Davenport, T., & Kalakota, R. (2019). The potential for artificial intelligence in healthcare. Future Healthcare Journal, 6(2), 94-98.
He, J., Baxter, S. L., Xu, J., Xu, J., Zhou, X., & Zhang, K. (2019). The practical implementation of artificial intelligence technologies in medicine. Nature Medicine, 25(1), 30–36.
Kelly, C. J., Karthikesalingam, A., Suleyman, M., Corrado, G., & King, D. (2019). Key challenges for delivering clinical impact with artificial intelligence. BMC Medicine, 17(1), 195.
Longoni, C., Bonezzi, A., & Morewedge, C. K. (2019). Resistance to medical artificial intelligence. Journal of Consumer Research, 46(4), 629-650.

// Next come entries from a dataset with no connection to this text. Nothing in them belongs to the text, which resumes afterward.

-- ==== Sys2Proof/Machine/Due.lean ====
section
/-! DEFINITION. Results falling due (R19, R20, R96): what each does to the core's state, and the generator steps and `vst`
writes of a schedule cycle (R150, R153). -/
namespace Sys2Proof.Machine

/-- A sequencer with a register written. -/
def SeqSt.put (q : SeqSt) (r : Nat) (v : Word) : SeqSt := { q with regs := vput q.regs r v }

/-- A sequencer with a predicate written; p0 stands (R9). -/
def SeqSt.putPred (q : SeqSt) (p : Nat) (v : Bool) : SeqSt :=
  if p = 0 then q
  else { q with preds := if v then q.preds ||| BitVec.ofNat 16 (2 ^ p) else q.preds &&& ~~~(BitVec.ofNat 16 (2 ^ p)) }

/-- rotate (R64): p9 to p15 take p8 to p14, and p8 takes x. -/
def SeqSt.rotated (q : SeqSt) (x : Bool) : SeqSt :=
  { q with preds := BitVec.ofNat 16 (q.preds.toNat % 256 + 256 * (b2n x) + 512 * (q.preds.toNat / 256 % 128)) }

/-- Vector state with a physical register of X or Y written. -/
def VecSt.putReg (v : VecSt) (r : Nat) (x : Vec) : VecSt := { v with regs := mput 0 v.regs r x, bad := v.bad.filter (fun b => decide (b ≠ .reg r)) }

/-- Vector state with a vector entering a port. -/
def VecSt.enter (v : VecSt) (p : Nat) (x : Vec) : VecSt := { v with ports := mset v.ports p (mget [] v.ports p ++ [x]) }

/-- A flaw after a result has entered its cluster's queue: the oldest entry leaves it. -/
def VecFlaw.older (y : Bool) (b : VecFlaw) : Option VecFlaw :=
  match b with
  | .queue y' i => if y' ≠ y then some b else if i < 15 then some (.queue y' (i + 1)) else none
  | _ => some b

/-- Vector state with a result entering its cluster's queue (R140). -/
def VecSt.enqueue (v : VecSt) (y : Bool) (x : Vec) : VecSt :=
  if y then { v with yq := (x :: v.yq).take 16, bad := v.bad.filterMap (VecFlaw.older y) }
  else { v with xq := (x :: v.xq).take 16, bad := v.bad.filterMap (VecFlaw.older y) }

/-- Vector state with flags raised in a cluster. -/
def VecSt.raise (v : VecSt) (y : Bool) (f : BitVec 6) : VecSt :=
  if y then { v with fsy := v.fsy ||| f } else { v with fsx := v.fsx ||| f }

/-- Vector state after an `agset` takes effect (R149): the generator that was bound to the port loses its binding. -/
def VecSt.bindAg (v : VecSt) (g : Nat) (a : AgSt) : VecSt :=
  { v with ags := mset (v.ags.map (fun p => if p.2.port = a.port then (p.1, { p.2 with port := none }) else p)) g a }

/-- A result takes effect. -/
def Image.apply (im : Image) (fx : Fx) : Image :=
  match fx with
  | .reg q r v => im.setSeq q ((im.seq q).put r v)
  | .win r v => { im with wfile := vput im.wfile r v }
  | .pred q p v => im.setSeq q ((im.seq q).putPred p v)
  | .predAll v => { im with k := { im.k with preds := v ||| 1 } }
  | .loop q lc ec => im.setSeq q { im.seq q with lc := lc, ec := ec }
  | .lcW v => { im with k := { im.k with lc := v } }
  | .ecW v => { im with k := { im.k with ec := v } }
  | .rotate q x =>
    let im' := im.setSeq q ((im.seq q).rotated x)
    if q = .c then { im' with vec := { im'.vec with rrb := im'.vec.rrb - 1 } } else im'
  | .window b rc sc => { im with wbase := b, wres := rc, wspl := sc }
  | .tokens q n => { im with tkcnt := im.tkcnt.setIfInBounds q (Nat.min 255 (im.tk q + n)) }
  | .take q n => { im with tkcnt := im.tkcnt.setIfInBounds q (im.tk q - n) }
  | .agset g a => { im with vec := im.vec.bindAg g a }
  | .sem k n => im.semRelease k n
  | .slabs _ _ _ => im
  | .slot q n t =>
    im.setSeq q { im.seq q with table := mset (im.seq q).table n { t := t, reason := slotReason q t, loading := (mget Slot.empty (im.seq q).table n).loading } }
  | .special n v => im.putSpecial n v
  | .fclr v =>
    { im with vec := { im.vec with fsx := im.vec.fsx &&& ~~~(v.extractLsb' 0 6), fsy := im.vec.fsy &&& ~~~(v.extractLsb' 8 6) } }
  | .vec y r port queue v f =>
    let a := match r with
      | some k => im.vec.putReg k v
      | none => im.vec
    let b := match port with
      | some p => a.enter p v
      | none => a
    let c := if queue then b.enqueue y v else b
    { im with vec := c.raise y f }
  | .port p v => { im with vec := im.vec.enter p v }

/-- Registers that hold an uncorrectable error, once a result has taken effect: a written one holds none (R348), and predicates rotate (R64). -/
def Fx.heals (fx : Fx) (l : List RegFlaw) : List RegFlaw :=
  match fx with
  | .reg q r _ => l.filter (fun b => decide (b ≠ .reg q r))
  | .win r _ => l.filter (fun b => decide (b ≠ .win r))
  | .pred q p _ => l.filter (fun b => decide (b ≠ .pred q p))
  | .predAll _ => l.filter (fun b =>
      match b with
      | .pred q _ => decide (q ≠ .k)
      | _ => true)
  | .rotate q _ => l.filterMap (fun b =>
      match b with
      | .pred q' p => if q' ≠ q ∨ p < 8 then some b else if p < 15 then some (.pred q' (p + 1)) else none
      | _ => some b)
  | _ => l

/-- A result takes effect, and what it writes holds no error any more. -/
def Image.take (im : Image) (fx : Fx) : Image :=
  if im.flaws.isEmpty then im.apply fx else { im.apply fx with flaws := fx.heals im.flaws }

/-- A clear of flags, which comes before what else falls due on its cycle (R141). -/
def Fx.isClear (fx : Fx) : Bool :=
  match fx with
  | .fclr _ => true
  | _ => false

/-- The results due by a schedule cycle, the rest staying in flight. -/
def Image.applyDue (im : Image) (t : Nat) : Image :=
  let now := im.flight.filter (fun x => decide (x.due ≤ t))
  let a := (now.filter (fun x => x.fx.isClear)).foldl (fun i x => i.take x.fx) im
  let b := (now.filter (fun x => !x.fx.isClear)).foldl (fun i x => i.take x.fx) a
  { b with flight := im.flight.filter (fun x => !decide (x.due ≤ t)) }

/-- The generator steps of a cycle read the scratchpad (R150): their vectors are in flight to their ports. -/
def Core.readSteps (co : Core) : Core :=
  let t := co.im.sched
  let now := co.im.vec.vlds.filter (fun x => decide (x.at_ ≤ t))
  let im := { co.im with vec := { co.im.vec with vlds := co.im.vec.vlds.filter (fun x => !decide (x.at_ ≤ t)) } }
  { co with im := now.foldl (fun i x =>
      let f : Flight := { due := x.enter, issue := x.issue, ord := 0, sq := .l,
                          fx := .port x.port (BitVec.ofNat 2048 (leNat (co.bytes x.la 256))) }
      { i with flight := insertBy flightLe f i.flight }) im }

/-- The `vst` writes of a cycle (R153). -/
def Core.writeSteps (co : Core) : Core :=
  let t := co.im.sched
  let now := co.im.vec.vsts.filter (fun x => decide (x.at_ ≤ t))
  { co with
    im := { co.im with vec := { co.im.vec with vsts := co.im.vec.vsts.filter (fun x => !decide (x.at_ ≤ t)) } },
    posted := co.posted ++ now.flatMap (fun x => writePosts x.la (leBytes 256 x.v.toNat)) }

/-- Something of the core falls due on its present schedule cycle. -/
def Core.somethingDue (co : Core) : Bool :=
  co.im.flight.any (fun x => decide (x.due ≤ co.im.sched)) || co.im.vec.vlds.any (fun x => decide (x.at_ ≤ co.im.sched)) ||
    co.im.vec.vsts.any (fun x => decide (x.at_ ≤ co.im.sched))

/-- A result, or a `vst` write, falls due: the segment ends after it (R95). -/
def Core.resultDueNow (co : Core) : Bool :=
  co.im.flight.any (fun x => decide (x.due ≤ co.im.sched) && x.fx.isResult) ||
    co.im.vec.vsts.any (fun x => decide (x.at_ ≤ co.im.sched))

/-- A slab becomes free and unborn, and the zero bits of its four granules are cleared (R183, R219). -/
def Core.freeSlab (co : Core) (n : Nat) : Core :=
  { co with slabs := mput Slab.init co.slabs n { co.slab n with kind := .free, born := false },
            zbits := co.zbits.filter (fun p => !decide (p.1 / 4 = n)) }

/-- A slab is claimed for a context (R217, R218): a live one stands. -/
def Core.claimSlab (co : Core) (n : Nat) : Core :=
  let b := co.slab n
  if b.kind = .free ∨ b.kind = .lost then
    { co with slabs := mput Slab.init co.slabs n { b with kind := .live, owner := co.ctx, born := false } }
  else co

/-- What a slab instruction does to its slabs (Fx.slabs). -/
def Core.slabOp (co : Core) (op base n : Nat) : Core :=
  if op = 0 then (upTo base n).foldl Core.claimSlab co
  else if op = 1 then (upTo base n).foldl Core.freeSlab co
  else
    { co with
      slabs := (upTo base n).foldl (fun m i => mput Slab.init m i { co.slab i with kind := .stash }) co.slabs,
      windows := mset co.windows co.ctx { base := base, n := n, ctx := co.ctx, ents := [], order := 0, closing := none, missing := [] } }

/-- The slab instructions among effects. -/
def Core.slabOps (co : Core) (l : List Flight) : Core :=
  l.foldl (fun co x =>
    match x.fx with
    | .slabs op b n => co.slabOp op b n
    | _ => co) co

/-- The core after all that falls due on its present schedule cycle. -/
def Core.due (co : Core) : Core :=
  let seg := co.im.seg.map (fun g => if co.resultDueNow then { g with lastEnd := Nat.max g.lastEnd co.im.sched } else g)
  let now := co.im.flight.filter (fun x => decide (x.due ≤ co.im.sched))
  let a := ({ co with im := { co.im.applyDue co.im.sched with seg := seg } } : Core).slabOps now
  a.readSteps.writeSteps

/-- The effects in flight that are no results take place at once, as the core stops or its segment ends. -/
def Core.flush (co : Core) : Core :=
  let now := co.im.flight.filter (fun x => !x.fx.isResult)
  let im := now.foldl (fun i x => i.take x.fx) { co.im with flight := co.im.flight.filter (fun x => x.fx.isResult) }
  ({ co with im := im } : Core).slabOps now

/-- A core's schedule counter runs on this cycle. -/
def Core.counting (co : Core) (cyc : Nat) : Bool :=
  co.bound && decide (co.walk.phase = .running) && co.im.seg.isSome && !co.frozenAt cyc

/-- RESULT_DUE (R19, R20): all that falls due on the core's present schedule cycle takes effect. -/
def execResultDue (c : Nat) (s : State) : Host.Outcome State Fault Refusal :=
  coreEvent "RESULT_DUE" c
    (if (s.core c).counting s.cyc && (s.core c).somethingDue then some (s.modCore c Core.due) else none)

/-- WAITING_GROUP_ISSUE (R98): a group that waited is tried on this cycle. -/
def execWaitingGroupIssue (c : Nat) (sq : Seq) (s : State) : Host.Outcome State Fault Refusal :=
  coreEvent "WAITING_GROUP_ISSUE" c
    (let q := (s.core c).im.seq sq
     if (s.core c).counting s.cyc && q.halted.isNone && q.waiting.isSome && decide (q.tried ≠ some s.cyc) then
       some (s.modSeq c sq (fun q => { q with waiting := none }))
     else none)

end Sys2Proof.Machine
end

Morley, J., Machado, C. C., Burr, C., Cowls, J., Joshi, I., Taddeo, M., & Floridi, L. (2020). The ethics of AI in health care: a mapping review. Social Science & Medicine, 260, 113172.
Reddy, S., Allan, S., Coghlan, S., & Cooper, P. (2020). A governance model for the application of AI in health care. Journal of the American Medical Informatics Association, 27(3), 491-497.
Shortliffe, E. H., & Sepúlveda, M. J. (2018). Clinical decision support in the era of artificial intelligence. Jama, 320(21), 2199-2200.
Topol, E. (2019). High-performance medicine: The convergence of human and artificial intelligence. Nature Medicine, 25(1), 44–56.
Wiens, J., Saria, S., Sendak, M., Ghassemi, M., Liu, V. X., Doshi-Velez, F., … & Goldenberg, A. (2019). Do no harm: a roadmap for responsible machine learning for health care. Nature Medicine, 25(9), 1337-1340.